Please enable column mapping by setting table property 'delta.columnMapping.mode' to 'name'.
For more details, refer to https://learn.microsoft.com/azure/databricks/delta/delta-column-mapping
Or you can use alias to rename it.
what it means ?
UPDATE
on print schema on parquet file it is showing
root
|-- Region: string (nullable = true)
|-- Country: string (nullable = true)
|-- Item Type: string (nullable = true)
|-- Sales Channel/test: string (nullable = true)
|-- Order Priority: string (nullable = true)
|-- Order Date: date (nullable = true)
|-- Order ID: integer (nullable = true)
|-- Ship Date: date (nullable = true)
|-- Units Sold: integer (nullable = true)
|-- Unit Price: double (nullable = true)
|-- Unit Cost: double (nullable = true)
|-- Total Revenue: double (nullable = true)
|-- Total Cost: double (nullable = true)
|-- Total Profit: double (nullable = true)
and for csv file it is showing (it is diff file and parquet is diff file)
root
|-- HashKey: string (nullable = true)
|-- GLKey: string (nullable = true)
|-- AccountingDateKey: string (nullable = true)
|-- MainAccountKey: string (nullable = true)
|-- LocationKey: string (nullable = true)
|-- BusinessUnitKey: string (nullable = true)
|-- DepartmentKey: string (nullable = true)
|-- CompanyKey: string (nullable = true)
|-- FinancialHierarchyKey: string (nullable = true)
|-- FinancialSLIDKey: string (nullable = true)
|-- FinancialTaxKey: string (nullable = true)
|-- FinancialPayrollKey: string (nullable = true)
|-- FinancialCustomerKey: string (nullable = true)
|-- FinancialVendorKey: string (nullable = true)
|-- FinancialBankKey: string (nullable = true)
|-- FinancialInventoryKey: string (nullable = true)

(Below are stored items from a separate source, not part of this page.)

-- ==== Sys2Proof/Machine/Shape.lean ====
section
/-!
DEFINITION. Shape.lean: what each instruction asks of the fields of its word (spec 03 R44 to R56 and the encoding
tables of the instruction chapters), shared by WellFormed.lean and Decode.lean.
-/
namespace Sys2Proof

/-- What an operand field must hold. -/
inductive Kind where
  | unused                                   -- 0x51 (spec 03 R47)
  | dReg (n align : Nat) (zeroOk : Bool)     -- n registers from a multiple of align, or 0x51
  | dPred                                    -- a predicate to write
  | sVal (wide : Bool)                       -- any value source; 64 bits when wide
  | sReg (n align : Nat) (zeroOk : Bool)     -- registers only, or 0x51
  | sPred (optional : Bool)                  -- a predicate to read
  | sMask                                    -- a membership mask (spec 07 R119)
  | sQuad                                    -- a register or constant quad (spec 07 R132)
  | sCtl                                     -- the immediate as a control word (spec 07 R135)
deriving DecidableEq, Repr

/-- What an instruction asks of its word. -/
structure Shape where
  modOk  : Bool := true
  immOk  : Bool := true
  d      : Kind := .unused
  a      : Kind := .unused
  b      : Kind := .unused
  c      : Kind := .unused
  value  : Bool := true                      -- produces a value result (spec 03 R50)
  multi  : Bool := false                     -- writes more than one destination register
  needS  : Bool := false                     -- spec 03 R51
  immField : Bool := false                   -- IMM is a field of the instruction (spec 03 R46)
  priv   : Bool := false
  engines : List Engine := []                -- engine programs it may stand in
  progOnly : Bool := false
  mxAddr : Bool := false                     -- IMM[31] is IWE (spec 08 R157)
  copyCmd : Bool := false                    -- CP or CPBLK (spec 12 R248)
  handlerOnly : Bool := false                -- only in the handler wave (spec 21 R406, 22 R417)
  opA : Bool := true                         -- A's must-be-0x51 part that is RESERVED_OPCODE (spec 08 R165)
  shapeSec : Bool := false                   -- only in a grid with a SHAPE section (spec 07 R129)
  sel    : Bool := true                      -- the special-register selector exists (spec 02 R32)

/-! Operand kinds and modifier rules that several instructions share. -/

def sv (f : Fields) : Kind := .sVal (f.wid == 3)
def dv (f : Fields) : Kind := if f.wid == 3 then .dReg 2 2 true else .dReg 1 1 true
/-- Spec 06 R99: SAT and TRP where the row allows them, and the row's own condition. -/
def intShape (f : Fields) (satTrp extra : Bool) (s : Shape) : Shape :=
  { s with modOk := !f.mod.getLsbD 0 && (satTrp || (!f.sat && !f.itrp)) && extra, needS := f.itrp }
/-- Spec 06 R106, R107. -/
def fltShape (f : Fields) (rmOk ftzTrp : Bool) (s : Shape) : Shape :=
  { s with modOk := !f.mod.getLsbD 0 && decide (f.rm.toNat ≤ 4) && (rmOk || f.rm == 0) && (ftzTrp || (!f.ftz && !f.ftrp)),
           needS := f.ftrp }
/-- Spec 07 R135. -/
def nrwShape (f : Fields) (rmOk satOk recOk : Bool) (s : Shape) : Shape :=
  { s with modOk := !f.mod.getLsbD 0 && decide (f.rm.toNat ≤ 4) && (rmOk || f.rm == 0) && (satOk || !f.nsat) && (recOk || !f.recB) }
/-- CVT type codes that are integers (spec 06 R114). -/
def cvtInt (t : BitVec 4) : Bool := decide (5 ≤ t.toNat ∧ t.toNat ≤ 12)
def cvtWide (t : BitVec 4) : Bool := t == 8 || t == 12 || t == 13
/-- Integer types of 8 and 16 bits, whose every value FP32 and A36 hold. -/
def cvtSmallInt (t : BitVec 4) : Bool := t == 5 || t == 6 || t == 9 || t == 10
/-- Conversions between different types that spec 05 R89 calls exact. -/
def cvtExact (dt st : BitVec 4) : Bool :=
  (dt == 0 && decide (1 ≤ st.toNat ∧ st.toNat ≤ 4)) || (dt == 13 && decide (st.toNat ≤ 4)) || ((dt == 0 || dt == 13) && cvtSmallInt st)
/-- Spec 06 R114. -/
def cvtShape (f : Fields) : Shape :=
  let st := f.fn.extractLsb' 0 4
  let dt := f.fn.extractLsb' 4 4
  let noRound := (cvtInt st && cvtInt dt) || st == dt || cvtExact dt st
  let ftzOk := decide (st.toNat ≤ 4) || decide (dt.toNat ≤ 4)
  { modOk := !f.mod.getLsbD 0 && decide (f.rm.toNat ≤ 4) && (!noRound || f.rm == 0) && (ftzOk || !f.ftz), needS := f.ftrp,
    d := if cvtWide dt then .dReg 2 2 true else .dReg 1 1 true, a := .sVal (cvtWide st) }
/-- The control words of LCVT, BPACK, BUNPK and SCLE (spec 07 R138 to R140). -/
def lcvtCtl (i : Word) : Bool :=
  i.extractLsb' 5 27 == 0 && (decide ((i.extractLsb' 0 4).toNat ≤ 7) || i.extractLsb' 0 4 == 9 || i.extractLsb' 0 4 == 10 || i.extractLsb' 0 4 == 11)
def packCount (i : Word) : Nat := (i.extractLsb' 4 2).toNat + 1
def packCtl (i : Word) (zeroOk : Bool) : Bool :=
  i.extractLsb' 6 26 == 0 && decide ((i.extractLsb' 0 4).toNat ≤ 7) && (zeroOk || i.extractLsb' 0 4 != 0) &&
    (!(i.extractLsb' 0 4 == 6 || i.extractLsb' 0 4 == 7) || decide (packCount i ≤ 2))
def scleCtl (i : Word) : Bool := i.extractLsb' 4 28 == 0 && decide (1 ≤ (i.extractLsb' 0 4).toNat ∧ (i.extractLsb' 0 4).toNat ≤ 7)
/-- The size code of a load or store and its registers (spec 11 R217). -/
def szOf (f : Fields) : Nat := (f.fn.extractLsb' 0 3).toNat
def szRegs (sz : Nat) : Nat := if sz = 3 then 2 else if sz = 4 then 4 else 1
def loadFn (f : Fields) (acqOk : Bool) : Bool :=
  f.sp == 0 && decide (szOf f ≤ 4) && (!f.fn.getLsbD 3 || decide (szOf f < 2)) &&
    (f.ord == 0 || (acqOk && f.ord == 1 && (szOf f == 2 || szOf f == 3)))
def storeFn (f : Fields) : Bool :=
  f.sp == 0 && decide (szOf f ≤ 4) && !f.fn.getLsbD 3 && (f.ord == 0 || (f.ord == 2 && (szOf f == 2 || szOf f == 3)))
/-- HINT and SCOPE of spec 11 R215. -/
def memMod (f : Fields) (hintOk : Bool) : Bool :=
  !f.mod.getLsbD 0 && decide (f.scope.toNat ≤ 5) && (f.ord != 0 || f.scope == 0) && (hintOk || f.hint == 0)
def scopeMod (f : Fields) : Bool := !f.mod.getLsbD 0 && decide (f.scope.toNat ≤ 5) && f.hint == 0
def copyMod (f : Fields) : Bool := !f.mod.getLsbD 0 && decide (f.scope.toNat ≤ 5)
/-- Spec 11 R237. -/
def barMod (f : Fields) : Bool :=
  scopeMod f && (if f.fn == 0 then f.scope == 0 else if f.fn == 1 then f.scope != 0 else decide (2 ≤ f.scope.toNat))
/-- Address operands by space (spec 11 R216). -/
def addrK (f : Fields) : Kind := if f.sp == 0 then .sReg 2 2 false else .sReg 1 1 true
def spaceK (scr : Bool) : Kind := if scr then .sReg 1 1 false else .sReg 2 2 false
def boK (f : Fields) : Kind := if f.fn.getLsbD 0 then .sReg 1 1 true else .sReg 2 2 false
/-- Registers of an RMW operand: 8-byte operators are codes 1 and 13 (spec 11 R225). -/
def rmwRegs (f : Fields) : Nat := if f.fn.extractLsb' 0 4 == 1 || f.fn.extractLsb' 0 4 == 13 then 2 else 1
def casRegs (f : Fields) : Nat := if f.fn.getLsbD 0 then 2 else 1
def waitRegs (f : Fields) : Nat := if f.fn.getLsbD 3 then 2 else 1
def forkK (f : Fields) (i : Nat) : Kind := if f.imm.getLsbD i then .sReg 2 2 false else .unused
/-- Spec 08 R160. -/
def mmaPair (fn : BitVec 8) (fmt : BitVec 4) : Bool :=
  (fn == 0 && decide (fmt.toNat ≤ 7)) || (fn == 1 && fmt == 2) || (fn == 2 && fmt == 7) || (fn == 3 && fmt == 8)
def mmaImm (i : Word) : Bool :=
  i.extractLsb' 14 8 != 0 &&
  (if i.extractLsb' 26 2 == 0 then !i.getLsbD 31 && i.extractLsb' 4 10 == 0
   else if i.extractLsb' 26 2 == 1 then !i.getLsbD 25
   else i.extractLsb' 26 2 == 2 && !i.getLsbD 31 && !i.getLsbD 25 && i.extractLsb' 0 14 == 0)
def accRegion (cmask : BitVec 8) (n1 row0 : BitVec 6) : Bool := cmask != 0 && decide (row0.toNat + n1.toNat + 1 ≤ 64)
def msigImm (i : Word) : Bool :=
  i.extractLsb' 20 8 == 0 && !i.getLsbD 2 && (i.getLsbD 5 || (!i.getLsbD 31 && i.extractLsb' 6 14 == 0))
/-- Argument registers of a spawn (spec 16 R326). -/
def argK (f : Fields) : Kind :=
  let n := (f.mod.extractLsb' 0 4).toNat
  if n = 0 then .unused else .sReg n 1 false
/-- Special registers: whether a selector exists and is writable, and its width (spec 02 R32). -/
def selOk (i : Word) (write : Bool) : Bool :=
  let s := i.toNat
  if write then s == 0x21 || decide (0x28 ≤ s ∧ s ≤ 0x2A) else decide (s ≤ 0x15) || decide (0x20 ≤ s ∧ s ≤ 0x2A)
def selWide (i : Word) : Bool := i == 0x10 || i == 0x11 || i == 0x14 || i == 0x21 || i == 0x22 || i == 0x23
def selD (i : Word) : Kind := if selWide i then .dReg 2 2 false else .dReg 1 1 false
def selA (i : Word) : Kind := if selWide i then .sReg 2 2 false else .sReg 1 1 false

|-- FinancialIntangiblesKey: string (nullable = true)
|-- FinancialBankSubKey: string (nullable = true)
|-- DimGLKey: string (nullable = true)
|-- DWCreatedDateTime: string (nullable = true)
there is a issue in columns name which were creating issue . after using select in conjunction with a list comprehension it should now returning name of columns as Item_Type
from pyspark.sql import functions as F
renamed_df = df.select([F.col(col).alias(col.replace(' ', '_')) for col in df.columns])